JW: I’ll tell a favorite illegals story: They were also sent to Eastern Europe, interestingly enough—to the Soviet allies. For example, there was an illegal that was sent to Czechoslovakia in 1968; this person, like many of the illegals, had become somewhat westernized and he sent back to Russia these very honest accounts about what was going on and was really sort of pro-the forces of Czechoslovakia that were fighting for freedom and independence. This person was fearless and, to a certain degree, because of some of the politics of the illegals program, was able to send these reports and didn’t have any repercussions for it. Of course the general officers in the embassy were under great pressure to say what everybody wanted to hear. That was a problem with Soviet intelligence throughout the entire Soviet period—that you couldn’t really give accurate intelligence because you could lose your job over it. But this illegal was able to go into Czechoslovakia and say, “Look, these people are not so bad; they are kind of doing something decent”—and send these reports back to Moscow.
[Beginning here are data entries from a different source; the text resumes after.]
-- ==== Sys2Proof/Machine/Cache.lean ====
section
/-! DEFINITION. The data cache of a core, its maintenance, and the transfers of the engines through the mesh port
(R70, R83 to R90, R123 to R125, R281, R292, R297, R305, R569). -/

namespace Sys2Proof.Machine

/-! ## Lines (R36, R86, R87) -/

/-- The address of a line with its device field (R36, table Data cache geometry). -/
def lineAddr (t : Tgt) (own : Nat) : Nat :=
  match t with
  | .dev pa => own * 2 ^ 48 + pa / 64 * 64
  | .remote d pa => d.toNat * 2 ^ 48 + pa / 64 * 64
  | .host pa => pa / 64 * 64

/-- The target that a line address names. -/
def State.lineTgt (s : State) (line : Nat) : Tgt :=
  if s.isLocal line then .dev (line % 2 ^ 48) else .remote (BitVec.ofNat 14 (line / 2 ^ 48)) (line % 2 ^ 48)

/-- The set of a line: physical address [11:6]. -/
def lineSet (line : Nat) : Nat := line / 64 % 64

/-- The majority of three copies of a bit (R87). -/
def majority (x : BitVec 3) : Bool := decide (2 ≤ (ones 3 x.toNat).length)

/-- The line is valid, by majority. -/
def CacheLine.valid (l : CacheLine) : Bool := majority l.valid3

/-- The line is dirty, by majority. -/
def CacheLine.dirty (l : CacheLine) : Bool := majority l.dirty3

/-- The copies of its valid or of its dirty bit disagree. -/
def CacheLine.torn (l : CacheLine) : Bool := (l.valid3 != 0 && l.valid3 != 7) || (l.dirty3 != 0 && l.dirty3 != 7)

/-- Its bits as the majority has them. -/
def CacheLine.mended (l : CacheLine) : CacheLine :=
  { l with valid3 := if l.valid then 7 else 0, dirty3 := if l.dirty then 7 else 0 }

/-- The valid line at a place of the cache. -/
def DCache.line? (d : DCache) (k : Nat) : Option CacheLine :=
  match Sparse.find d.lines k with
  | some l => if l.valid then some l else none
  | none => none

/-- The way that holds a line. -/
def DCache.way (d : DCache) (line : Nat) : Option Nat :=
  (List.range 4).find? (fun w => match d.line? (lineSet line * 4 + w) with | some l => l.addr == line | none => false)

/-- The line's data if the cache or its write-back buffer holds it (R85). -/
def DCache.hit (d : DCache) (line : Nat) : Option CacheLine :=
  match d.way line with
  | some w => d.line? (lineSet line * 4 + w)
  | none => match d.wb with
    | some l => if l.addr == line then some l else none
    | none => none

/-- The valid dirty lines, in the order of their places. -/
def DCache.dirtyOnes (d : DCache) : List CacheLine := (d.lines.filter (fun p => p.2.valid && p.2.dirty)).map (·.2)

/-- The number of dirty lines (CORE_STATUS.DIRTY_LINES). -/
def DCache.dirtyLines (d : DCache) : Nat := d.dirtyOnes.length

/-- Bytes with some replaced from an offset. -/
def patch (bs : List Byte) (off : Nat) (new : List Byte) : List Byte :=
  bs.take off ++ new ++ bs.drop (off + new.length)

/-- A line with bytes stored into it by a stream: a word that an aligned store covers whole is no longer poisoned (R80), and a
parity word covered whole matches again. -/
def CacheLine.store (l : CacheLine) (off : Nat) (bs : List Byte) (w : Writer) : CacheLine :=
  { l with data := patch l.data off bs
           poison := if off % 8 = 0 then l.poison.filter (fun w => !within (8 * w) 8 off bs.length) else l.poison
           badParity := l.badParity.filter (fun w => !within (4 * w) 4 off bs.length)
           writers := if l.writers.contains w then l.writers else l.writers ++ [w] }

/-- A store into a line that the cache or its write-back buffer holds (R85). -/
def DCache.storeHit (d : DCache) (line off : Nat) (bs : List Byte) (who : Writer) : DCache :=
  match d.way line with
  | some w =>
    let k := lineSet line * 4 + w
    match d.line? k with
    | some l => { d with lines := Sparse.put d.lines k { l.store off bs who with dirty3 := 7 } }
    | none => d
  | none =>
    match d.wb with
    | some l => if l.addr == line then { d with wb := some (l.store off bs who), wbSent := false } else d
    | none => d

/-- choose_way of R86: an invalid way, else L advances and names the victim. -/
def DCache.chooseWay (d : DCache) (set : Nat) : Nat × BitVec 16 :=
  match (List.range 4).find? (fun w => (d.line? (set * 4 + w)).isNone) with
  | some w => (w, d.lfsr)
  | none =>
    let l := d.lfsr
    let b := bit l 15 ^^ bit l 14 ^^ bit l 12 ^^ bit l 3
    let l := (l <<< 1) ||| BitVec.ofNat 16 b.toNat
    (fld l 0 2, l)

/-- A line filled (R85, R86): its way, and the dirty victim that moves to the write-back buffer, for the engine of the miss. -/
def DCache.fill (d : DCache) (line : Nat) (data : List Byte) (poison : List Nat) : DCache :=
  let set := lineSet line
  let (w, l) := d.chooseWay set
  let isVe := match d.miss with | some m => m.2 | none => false
  let d := match d.line? (set * 4 + w) with
    | some v => if v.dirty then { d with wb := some v, wbVe := isVe, wbSent := false } else d
    | none => d
  { d with lines := Sparse.put d.lines (set * 4 + w) { addr := line, data := data, poison := poison }, lfsr := l, miss := none, arrived := none }

/-- Whether the fill of a line must wait for the write-back buffer (R85). -/
def DCache.fillWaits (d : DCache) (line : Nat) : Bool :=
  d.wb.isSome && (match d.line? (lineSet line * 4 + (d.chooseWay (lineSet line)).1) with | some v => v.dirty | none => false)

/-- Valid or dirty copies that disagree in the set of a line are corrected by majority as the set is read (R87, R88). -/
def State.readSet (s : State) (c : CoreNum) (line : Nat) : State :=
  (List.range 4).foldl (fun s w =>
    let k := lineSet line * 4 + w
    match Sparse.find (s.core c).dc.lines k with
    | some l =>
      if l.torn then
        let s := s.updCore c (fun x => { x with dc := { x.dc with lines := Sparse.put x.dc.lines k l.mended }
                                                cacheRefetch := satAdd x.cacheRefetch 1 })
        s.logError { cause := 0x09, loc := dieLoc (regionOf c), core := some c }
      else s
    | none => s) s

/-! ## Parity of a line (R87, R88, R486) -/

/-- Lines dropped that satisfy a predicate, dirty data with them (CINV). -/
def State.dropLines (s : State) (c : CoreNum) (p : Nat → Bool) : State :=
  s.updCore c (fun k =>
    let gone := match k.dc.wb with | some l => p l.addr && !k.dc.wbSent | none => false
    { k with dc := { k.dc with lines := k.dc.lines.filter (fun x => !p x.2.addr), wb := if gone then none else k.dc.wb } })

/-- Whether a read of bytes of a line finds a parity mismatch: one that the line holds, or the injected one (ERR_INJECT
targets 3 and 4). -/
def State.lineBad (s : State) (c : CoreNum) (l : CacheLine) (off n : Nat) : Bool :=
  l.badParity.any (fun w => overlaps (4 * w) 4 off n) || (s.injCore == c && s.armed (if l.dirty then 4 else 3))

/-- A parity mismatch at a read of a line: a clean line is invalidated, to be fetched again, and CORRECTED; a dirty one is
DEVICE_FATAL (R88). -/
def State.lineParity (s : State) (c : CoreNum) (l : CacheLine) : State :=
  let injected := s.injCore == c && s.armed (if l.dirty then 4 else 3)
  let s := if injected then s.disarm else s
  if l.dirty then s.fatal { cause := 0x40, loc := dieLoc (regionOf c), core := some c, injected := injected }
  else
    let s := s.dropLines c (fun a => a == l.addr)
    let s := s.updCore c (fun k => { k with cacheRefetch := satAdd k.cacheRefetch 1 })
    s.logError { cause := 0x08, loc := dieLoc (regionOf c), core := some c, injected := injected }

/-! ## The mesh port (R70, R292) -/

/-- Accesses of a core that its mesh port has accepted and that their homes have not yet performed. -/
def State.under (s : State) (k : Core) : List LaneAcc :=
  k.storesOut.flatMap (·.lanes) ++
    k.loads.flatMap (fun e => e.lanes.filter (fun x => x.port != 0 && !x.cache && x.bytes.isEmpty && x.bad.isNone)) ++
    (match k.dc.miss with
     | some m => [{ lane := 0, va := 0, tgt := s.lineTgt m.1, cache := true, bytes := [], port := k.dc.missPort, node := k.dc.missNode }]
     | none => [])

/-- Whether an access of a core may be performed at its home: none that goes to the same home is under way that the core's mesh
port, or its region's plinth node, accepted before it (R292). An access with no place of its own comes behind every other. -/
def State.inTurn (s : State) (c : CoreNum) (x : LaneAcc) : Bool :=
  match s.homeKey x.tgt with
  | none => true
  | some h =>
    s.cores.all (fun p => p.1 / 128 != c.toNat / 128 || (s.under p.2).all (fun y =>
      s.homeKey y.tgt != some h ||
        (if p.1 = c.toNat then x.port != 0 && decide (x.port ≤ y.port)
         else y.node == 0 || (x.node != 0 && decide (x.node ≤ y.node)))))

/-- Whether an access of a core that is performed at once can reach its home: in its turn, and no region in between is halted
(R52, R292). -/
def State.reaches (s : State) (c : CoreNum) (t : Tgt) : Bool :=
  s.inTurn c { lane := 0, va := 0, tgt := t, cache := false, bytes := [] } &&
    (match t with | .dev a => s.awake (some (regionOf c)) a | _ => true)

/-- Transfers of an engine that are outstanding: uncached loads and stores under way, atomics toward other devices, one a word, its
fill, and its line write-backs (R70, R569). -/
def State.transfers (s : State) (c : CoreNum) (isVe : Bool) : Nat :=
  let k := s.core c
  ((k.loads.filter (fun e => e.slot.isSome == isVe && e.atom.isNone)).flatMap (fun e =>
      e.lanes.filter (fun x => x.port != 0 && !x.cache && x.bytes.isEmpty && x.bad.isNone))).length +
    ((k.storesOut.filter (fun e => e.slot.isSome == isVe)).flatMap (·.lanes)).length +
    (match k.dc.miss with | some m => if m.2 = isVe then 1 else 0 | none => 0) +
    (if k.dc.wb.isSome && k.dc.wbVe == isVe then 1 else 0) +
    (s.tr.ops.filter (fun o => match o.purpose with
      | .store c' sl _ _ _ _ _ _ => c' == c && sl.isSome == isVe
      | .atomic c' id _ _ => c' == c && k.loads.any (fun e => e.id == id && e.slot.isSome == isVe)
      | .writeback c' (.engine ve) _ _ => c' == c && ve == isVe
      | _ => false)).length

/-- The next place in the orders of issue and of acceptance. -/
def State.takeOrder (s : State) : Nat × State := (s.order, { s with order := s.order + 1 })

/-! ## Write-backs (R85, R88, R281, R305, R569) -/

/-- A line that another device will not take: the streams that stored into it lost a store (R304, R305). -/
def State.lostLine (s : State) (c : CoreNum) (n : NicheNum) (ws : List Writer) (addr : Nat) : State :=
  if ws.isEmpty then s.lostStore c n 0 0 0 0 addr
  else ws.foldl (fun s w => s.lostStore c n w.slot.isSome.toNat (match w.slot with | some g => g.toNat | none => 0) w.gid w.lane addr) s

/-- The niche and context whose work is on a core: its holder, or the one that left stores there. -/
def State.ownerNiche (s : State) (c : CoreNum) : NicheNum :=
  match s.owner c with
  | some o => o.1
  | none => (s.grantee (regionOf c)).getD 0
AS: That’s such an interesting story. There were at least some sort of results from this kind of program.

* * *

JW: You speak and you write very freely about everything going on in Russia. Are you afraid of being arrested?

AS: Well, I was first interrogated by the FSB many years ago, in 2002. So I might say I got used to it. But three years ago, it was impossible to accuse journalists of state treason because they were special marked in the registration—you could not be accused of espionage if you had no access to classified information. But then this was changed by Russian legislators. Now it’s possible to accuse journalists or others of state treason even if they had no access to any kind of secrets. And of course this put the journalists in a special and very awkward situation. The Russian system of censorship is based mostly on instigating self-censorship. It’s not about real suppression. It’s based on intimidation. You are not actually told what to do; you need to guess. And I try to fight this hold of self-censorship, trying to think what might the reaction be of the American or British or French journalists in this situation.

But thanks to the Internet, we’re sometimes able to find a way to bypass the censorship. Something that’d be impossible to publish in Russian media, if you find a way to have your story published first on the web, after that, Russian publications might translate the story and publish it in Russian.

JW: When people do self-censor, are they afraid that, as some journalists have been, that they’re going to be beaten up on the street? Or is the primary fear that they’ll be arrested, tried in a court, and sent to prison?

AS: It’s about different things. First, you might very quickly lose your job if you publish something sensitive. The owners are mostly pro-Kremlin oligarchs, and these guys know the rules. They know how to put pressure on the editors and the editors might talk to the journalists and find out that everybody understands the rules. The last time I was able to work for a Russian publication full time was in 2009. So this is a reality. But also we have all kinds of personal friends and we have Russian investigative journalists who’ve been killed. The most famous is Anna Politkovskaya, who was killed in 2006. And you know, just recently, Boris Nemtsov was killed very close to the Kremlin. So you might say what you want to say but everybody understands this as a message, that you should be very cautious. And this message is very well understood.

* * *

AS: The thing about Edward Snowden that is usually is not understood in the United States and the rest of the world is that Snowden is completely unavailable for Russian journalists and for foreign journalists based in Moscow. All of the interviews he’s done over the last year and a half were conducted by people coming from the United States, specifically to interview him. We don’t quite understand the reasons for the secrecy, because in December Snowden said that he doesn’t feel like he’s in danger, that he can walk freely, cross the streets, use the underground. Of course this lack of transparency doesn’t help because Snowden’s presence in Moscow coincides with a huge offensive sponsored by the Russian authorities on the Internet. And many of the oppressive measures are justified in Russian legislatures by his revelations. They’re now trying to force global companies like Google and Facebook to relocate their servers to Russia, arguing that we need to protect personal data of Russian citizens from NSA spying. But the goal is obvious: to provide back doors to these systems for Russian secret services.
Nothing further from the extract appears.